(Stored data)
◇ ◇ ◇ ◇

-- ==== Sys2Proof/Safety.lean ====
section
/-! DEFINITION. The vocabulary of claims: when an issued instruction runs, what it leaves alone, and where its results are. -/

namespace Sys2Proof.Machine

/-! ### When an instruction runs -/

/-- The executing set of an issued instruction (R137), after the pennant sampler has looked at it (R436). -/
abbrev State.running (s : State) (h : Hdr) (i : Instr) : LaneMask := (s.tag h i).execSet h i

/-- The group of the bundle that issues. -/
abbrev State.here (s : State) : Group := s.group s.ag.cur.grp

/-- An issued instruction runs: its group exists, its executing set is not empty, checks 5 to 7 of R142 pass, and no register
that it reads is poisoned (R376). -/
abbrev Runs (s : State) (h : Hdr) (i : Instr) : Prop :=
  (Map.find? s.work.groups s.ag.cur.grp).isSome = true ∧
  s.running h i ≠ 0 ∧
  (s.tag h i).early h i (s.tag h i).src = none ∧
  (s.tag h i).src.readsPoison h i (s.running h i) = none

/-! ### What is left alone -/

/-- Memories, translation, copies, queues, trust root, control complexes, fabric and reliability are as before. -/
structure SameDevice (s t : State) : Prop where
  mems  : t.mems = s.mems
  tr    : t.tr = s.tr
  cp    : t.cp = s.cp
  fe    : t.fe = s.fe
  trust : t.trust = s.trust
  ctl   : t.ctl = s.ctl
  fab   : t.fab = s.fab
  rel   : t.rel = s.rel

/-- Every counter and trace register is as before; a pennant may have been taken. -/
structure SameTele (s t : State) : Prop where
  counters : t.tele.counters = s.tele.counters
  swept    : t.tele.swept = s.tele.swept
  ctrBase  : t.tele.ctrBase = s.tele.ctrBase
  pennCtl  : t.tele.pennCtl = s.tele.pennCtl
  trBase   : t.tele.trBase = s.tele.trBase
  trRd     : t.tele.trRd = s.tele.trRd
  trWr     : t.tele.trWr = s.tele.trWr
  cdBuf    : t.tele.cdBuf = s.tele.cdBuf
  lost     : t.tele.lost = s.tele.lost

/-- Rings, convergence registers and the units of the cores are as before. -/
structure SameCores (s t : State) : Prop where
  core   : t.cores.core = s.cores.core
  rings  : t.cores.rings = s.cores.rings
  convs  : t.cores.convs = s.cores.convs
  matOps : t.cores.matOps = s.cores.matOps
  moves  : t.cores.moves = s.cores.moves
  stale  : t.cores.stale = s.cores.stale

/-- Blocks, clusters and launches are as before, and so is every other group. -/
structure SameWork (s t : State) (g : Nat) : Prop where
  groups   : ∀ k, k ≠ g → t.group k = s.group k
  blocks   : t.work.blocks = s.work.blocks
  clusters : t.work.clusters = s.work.clusters
  launches : t.work.launches = s.work.launches
  spawns   : t.work.spawns = s.work.spawns

/-- Time and everything outside one group are as before. -/
structure OnlyGroup (s t : State) (g : Nat) : Prop where
  device : SameDevice s t
  tele   : SameTele s t
  cores  : SameCores s t
  work   : SameWork s t g
  cycle  : t.ag.cycle = s.ag.cycle
  clock  : t.ag.clock = s.ag.clock

/-- A group's place, declared counts, rejoin masks, tiles, spill stack and buffered stores are as before. -/
structure SameGroup (x y : Group) : Prop where
  blk      : y.blk = x.blk
  gid      : y.gid = x.gid
  part     : y.part = x.part
  slot     : y.slot = x.slot
  system   : y.system = x.system
  started  : y.started = x.started
  retired  : y.retired = x.retired
  nregs    : y.nregs = x.nregs
  ntiles   : y.ntiles = x.ntiles
  spillSz  : y.spillSz = x.spillSz
  spillAt  : y.spillAt = x.spillAt
  lines    : y.lines = x.lines
  regBase  : y.regBase = x.regBase
  j        : y.j = x.j
  tile     : y.tile = x.tile
  tileFmt  : y.tileFmt = x.tileFmt
  waits    : y.waits = x.waits
  buf      : y.buf = x.buf
  spill    : y.spill = x.spill
  poisonT  : y.poisonT = x.poisonT
  poisonS  : y.poisonS = x.poisonS

/-- Registers other than the named ones hold what they held: `V r l` names vector register r in lane l, `S r` a uniform
register, `P r l` bit l of a predicate register, `B r` a record. -/
structure SameRegs (x y : Group) (V : Nat → Nat → Prop) (S : Nat → Prop) (P : Nat → Nat → Prop) (B : Nat → Prop) : Prop where
  v : ∀ r l, l < 32 → ¬ V r l → Map.get y.v 0 (32 * r + l) = Map.get x.v 0 (32 * r + l)
  s : ∀ r, ¬ S r → Map.get y.s 0 r = Map.get x.s 0 r
  p : ∀ r l, l < 32 → ¬ P r l → (Map.get y.p 0 r).getLsbD l = (Map.get x.p 0 r).getLsbD l
  b : ∀ r, ¬ B r → Map.get y.b 0 r = Map.get x.b 0 r

/-- No register. -/
abbrev noReg : Nat → Prop := fun _ => False
/-- No register of a lane. -/
abbrev noReg2 : Nat → Nat → Prop := fun _ _ => False

/-- A lane of the executing set `m` does what `F` says; the other lanes of the bundle go on at the next instruction, and no
other lane moves (R127, R137). -/
def LanesMove (s t : State) (m : LaneMask) (F : Nat → Lane → Lane) : Prop :=
  ∀ l, l < s.here.lanes.length →
    (t.group s.ag.cur.grp).lane l =
      if m.getLsbD l then F l (s.here.lane l) else if s.ag.cur.lanes.getLsbD l then (s.here.lane l).advance else s.here.lane l

/-- A lane that goes on at the next instruction. -/
abbrev justAdvance : Nat → Lane → Lane := fun _ y => y.advance

/-- What an instruction that writes registers and goes on leaves alone: everything outside its group, everything in its group
but the named registers and its lanes, which move as `F` says. -/
structure Computes (s t : State) (m : LaneMask) (F : Nat → Lane → Lane) (V : Nat → Nat → Prop) (S : Nat → Prop)
    (P : Nat → Nat → Prop) (B : Nat → Prop) : Prop where
  outside : OnlyGroup s t s.ag.cur.grp
  inside  : SameGroup s.here (t.group s.ag.cur.grp)
  regs    : SameRegs s.here (t.group s.ag.cur.grp) V S P B
  lanes   : LanesMove s t m F

/-! ### Where results are -/

/-- A result is on its way to the writes `ws` (R133): a pending instruction that counts on the flag of the header holds them,
and the event that writes them falls due after the latency. -/
def Pends (s t : State) (h : Hdr) (i : Instr) (ws : RegWrite → Prop) : Prop :=
  ∃ p ∈ (t.group s.ag.cur.grp).pending, p.flag = s.flagOf h ∧ (∀ w, w ∈ p.writes ↔ ws w) ∧
    (s.ag.cycle + latency i, .resultWriteback s.ag.cur.grp p.id) ∈ t.ag.atCycle

/-- Vector register `d` receives `val l` in each lane l of the executing set: at once with `lf` = 0, by a result on its way with
`lf` = 1; nothing else is written. -/
structure VecResult (s t : State) (h : Hdr) (i : Instr) (F : Nat → Lane → Lane) (d : BitVec 8) (val : Nat → Word) : Prop where
  now   : h.lf = false → ∀ l, (s.running h i).getLsbD l → Map.get (t.group s.ag.cur.grp).v 0 (32 * d.toNat + l) = val l
  later : h.lf = true → Pends s t h i (fun w => w.cls = .v ∧ w.idx = d.toNat ∧ (s.running h i).getLsbD w.lane ∧
            w.value = (val w.lane).toNat ∧ w.raced = false)
  frame : Computes s t (s.running h i) F (fun r l => h.lf = false ∧ r = d.toNat ∧ (s.running h i).getLsbD l) noReg noReg2 noReg

/-- Uniform register `d` receives a value. -/
structure UniResult (s t : State) (h : Hdr) (i : Instr) (d : BitVec 8) (val : Word) : Prop where
  now   : h.lf = false → Map.get (t.group s.ag.cur.grp).s 0 d.toNat = val
  later : h.lf = true → Pends s t h i (fun w => w = { cls := .s, idx := d.toNat, lane := 0, value := val.toNat, raced := false })
  frame : Computes s t (s.running h i) justAdvance noReg2 (fun r => h.lf = false ∧ r = d.toNat) noReg2 noReg

/-- Predicate register `d` receives `val l` in each lane l of the executing set; a write to p7 is discarded (R26). -/
structure PredResult (s t : State) (h : Hdr) (i : Instr) (F : Nat → Lane → Lane) (d : BitVec 8) (val : Nat → Bool) : Prop where
  now   : h.lf = false → d.toNat ≠ 7 → ∀ l, (s.running h i).getLsbD l →
            (Map.get (t.group s.ag.cur.grp).p 0 d.toNat).getLsbD l = val l
  later : h.lf = true → Pends s t h i (fun w => w.cls = .p ∧ w.idx = d.toNat ∧ (s.running h i).getLsbD w.lane ∧
            w.value = (val w.lane).toNat ∧ w.raced = false)
  frame : Computes s t (s.running h i) F noReg2 noReg (fun r l => h.lf = false ∧ r = d.toNat ∧ r ≠ 7 ∧ (s.running h i).getLsbD l) noReg

/-- The instruction runs to a next state in which vector register `d` has received, in each lane of the executing set, a value
that `R` allows there. `R` is given the state and the group whose registers are read. -/
def GivesVec (s : State) (h : Hdr) (i : Instr) (d : BitVec 8) (R : State → Group → Nat → Word → Prop) : Prop :=
  ∃ t val, exec i s = .next t ∧ VecResult s t h i justAdvance d val ∧
    ∀ l, (s.running h i).getLsbD l → R (s.tag h i) (s.tag h i).src l (val l)

/-- The same for a uniform register; `R` is also given the executing set. -/
def GivesUni (s : State) (h : Hdr) (i : Instr) (d : BitVec 8) (R : State → Group → LaneMask → Word → Prop) : Prop :=
  ∃ t val, exec i s = .next t ∧ UniResult s t h i d val ∧ R (s.tag h i) (s.tag h i).src (s.running h i) val

/-- The same for a predicate register. -/
def GivesPred (s : State) (h : Hdr) (i : Instr) (d : BitVec 8) (R : State → Group → LaneMask → Nat → Bool → Prop) : Prop :=
  ∃ t val, exec i s = .next t ∧ PredResult s t h i justAdvance d val ∧
    ∀ l, (s.running h i).getLsbD l → R (s.tag h i) (s.tag h i).src (s.running h i) l (val l)

/-- The same for a vector register whose values come with floating-point flags, which the lane's `fp.status` gains (R110). -/
def GivesFp (s : State) (h : Hdr) (i : Instr) (d : BitVec 8) (R : State → Group → Nat → Word × FpFlags → Prop) : Prop :=
  ∃ (t : State) (val : Nat → Word × FpFlags), exec i s = .next t ∧
    VecResult s t h i (fun l y => ({ y with fpStatus := y.fpStatus ||| (val l).2 } : Lane).advance) d (fun l => (val l).1) ∧
    ∀ l, (s.running h i).getLsbD l → R (s.tag h i) (s.tag h i).src l (val l)

/-! ### What a value is -/

/-- Every element of a value stands in a relation, and the bits above the last element are zero (R105, R106). -/
def ByElem (t : Ty) (w : Word) (R : Nat → Nat → Prop) : Prop :=
  (∀ k, k < t.count → R k (elemU t w k)) ∧ w.toNat < 2 ^ (t.width * t.count)

/-- A number of one element holds an exact integer: saturated to the limits of the type, or modulo 2^w (R157). -/
def Fits (t : Ty) (sat : Bool) (r : Int) (n : Nat) : Prop :=
  n < 2 ^ t.width ∧ ((2 ^ t.width : Nat) : Int) ∣ (n : Int) - (if sat then min (max r (tyMin t)) (tyMax t) else r)

/-- Every element of a value is that of an operation made for it alone, and a flag is raised when any element raises it (R110,
R114). -/
def EachElem (t : Ty) (v : Word × FpFlags) (f : Nat → Nat × FpFlags) : Prop :=
  ByElem t v.1 (fun k n => n = (f k).1 % 2 ^ t.width) ∧
  ∀ b, v.2.getLsbD b = true ↔ ∃ k, k < t.count ∧ (f k).2.getLsbD b = true

/-- The index that three bits form in a truth table (R155, R160). -/
def tableIx (a b c : Bool) : Nat := a.toNat + 2 * b.toNat + 4 * c.toNat

/-- What lane l of a group reads of a special register (R29). -/
def SpecialValue (s : State) (x : Group) (l : Nat) (selr : BitVec 8) (w : Word) : Prop :=
  (selr = 0x00 → w.toNat = l) ∧ (selr = 0x01 → w.toNat = l / 4) ∧ (selr = 0x02 → w.toNat = x.gid % 2 ^ 64) ∧
  (selr = 0x03 → w.toNat = (s.block x.blk).id.toNat) ∧ (selr = 0x04 → w.toNat = (s.cluster (s.block x.blk).cluster).id.toNat) ∧
  (selr = 0x05 → w.toNat = (s.launch (s.block x.blk).launch).id.toNat) ∧
  (selr = 0x06 → w = (s.cluster (s.block x.blk).cluster).lineage) ∧
  (selr = 0x07 → w.toNat = (s.launch (s.block x.blk).launch).polder % 8) ∧ (selr = 0x08 → w.toNat = s.ag.clock % 2 ^ 64) ∧
  (selr = 0x09 → w.toNat = (s.block x.blk).rank % 2 ^ 64) ∧ (selr = 0x10 → w.toNat = (x.lane l).trapCause.toNat) ∧
  (selr = 0x11 → w = (x.lane l).trapPc) ∧ (selr = 0x12 → w = (x.lane l).trapAddr) ∧
  (selr = 0x18 → w.toNat = (x.lane l).fpStatus.toNat) ∧ (selr = 0x19 → w.toNat = (x.lane l).fpMode.toNat)

/-- A PC that a lane may transfer to (R38, R147): below 2^56, at slot 0 to 4 of a line. -/
abbrev OkTarget (t : Word) : Prop := t.toNat < 2 ^ 56 ∧ t.toNat / 8 % 8 = 0 ∧ t.toNat % 8 ≤ 4

/-- The target of the relative form of a transfer at a PC (R147). -/
abbrev IsRelTarget (pc : Word) (loff : BitVec 32) (slot : BitVec 3) (t : Word) : Prop :=
  ((2 ^ 64 : Nat) : Int) ∣ (t.toNat : Int) - (((pc.toNat / 64 * 64 : Nat) : Int) + 64 * loff.toInt + (slot.toNat : Int))

/-- Between two states a lane has taken a trap at its PC (R363 to R365): its trap registers are written, and it stands at the
handler, or is TRAPPED where it was because no handler takes the trap or a debugger holds it. -/
structure TakesTrap (s t : State) (g l code : Nat) (addr : Word) : Prop where
  cause     : (t.lane g l).trapCause = BitVec.ofNat 32 code
  pc        : (t.lane g l).trapPc = (s.lane g l).pc
  addr      : (t.lane g l).trapAddr = addr
  handled   : s.holdsTrap g code = false → (s.lane g l).inHandler = false →
                ∀ p, (s.launch (s.launchOf g)).kernel.handler = some p → (t.lane g l).pc = p ∧ (t.lane g l).inHandler = true
  unhandled : s.holdsTrap g code = false →
                ((s.launch (s.launchOf g)).kernel.handler = none ∨ (s.lane g l).inHandler = true) →
                (t.lane g l).wait = .trapped ∧ (t.lane g l).pc = (s.lane g l).pc ∧
                ((s.group g).system = false → ∃ n, (n, .unhandledTrapInstant (s.launchOf g) code) ∈ t.ag.atCycle)
  held      : s.holdsTrap g code = true →
                (t.lane g l).wait = .trapped ∧ (t.lane g l).heldTrap = true ∧ (t.lane g l).pc = (s.lane g l).pc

◇ ◇ ◇ ◇

_Activity_
Take the lines above from the one containing "def GivesVec (s" down to the one containing "t ∧ PredResult", and transcribe them exactly, both ends included.

_Written answer_
def GivesVec (s : State) (h : Hdr) (i : Instr) (d : BitVec 8) (R : State → Group → Nat → Word → Prop) : Prop :=
  ∃ t val, exec i s = .next t ∧ VecResult s t h i justAdvance d val ∧
    ∀ l, (s.running h i).getLsbD l → R (s.tag h i) (s.tag h i).src l (val l)

/-- The same for a uniform register; `R` is also given the executing set. -/
def GivesUni (s : State) (h : Hdr) (i : Instr) (d : BitVec 8) (R : State → Group → LaneMask → Word → Prop) : Prop :=
  ∃ t val, exec i s = .next t ∧ UniResult s t h i d val ∧ R (s.tag h i) (s.tag h i).src (s.running h i) val

/-- The same for a predicate register. -/
def GivesPred (s : State) (h : Hdr) (i : Instr) (d : BitVec 8) (R : State → Group → LaneMask → Nat → Bool → Prop) : Prop :=
  ∃ t val, exec i s = .next t ∧ PredResult s t h i justAdvance d val ∧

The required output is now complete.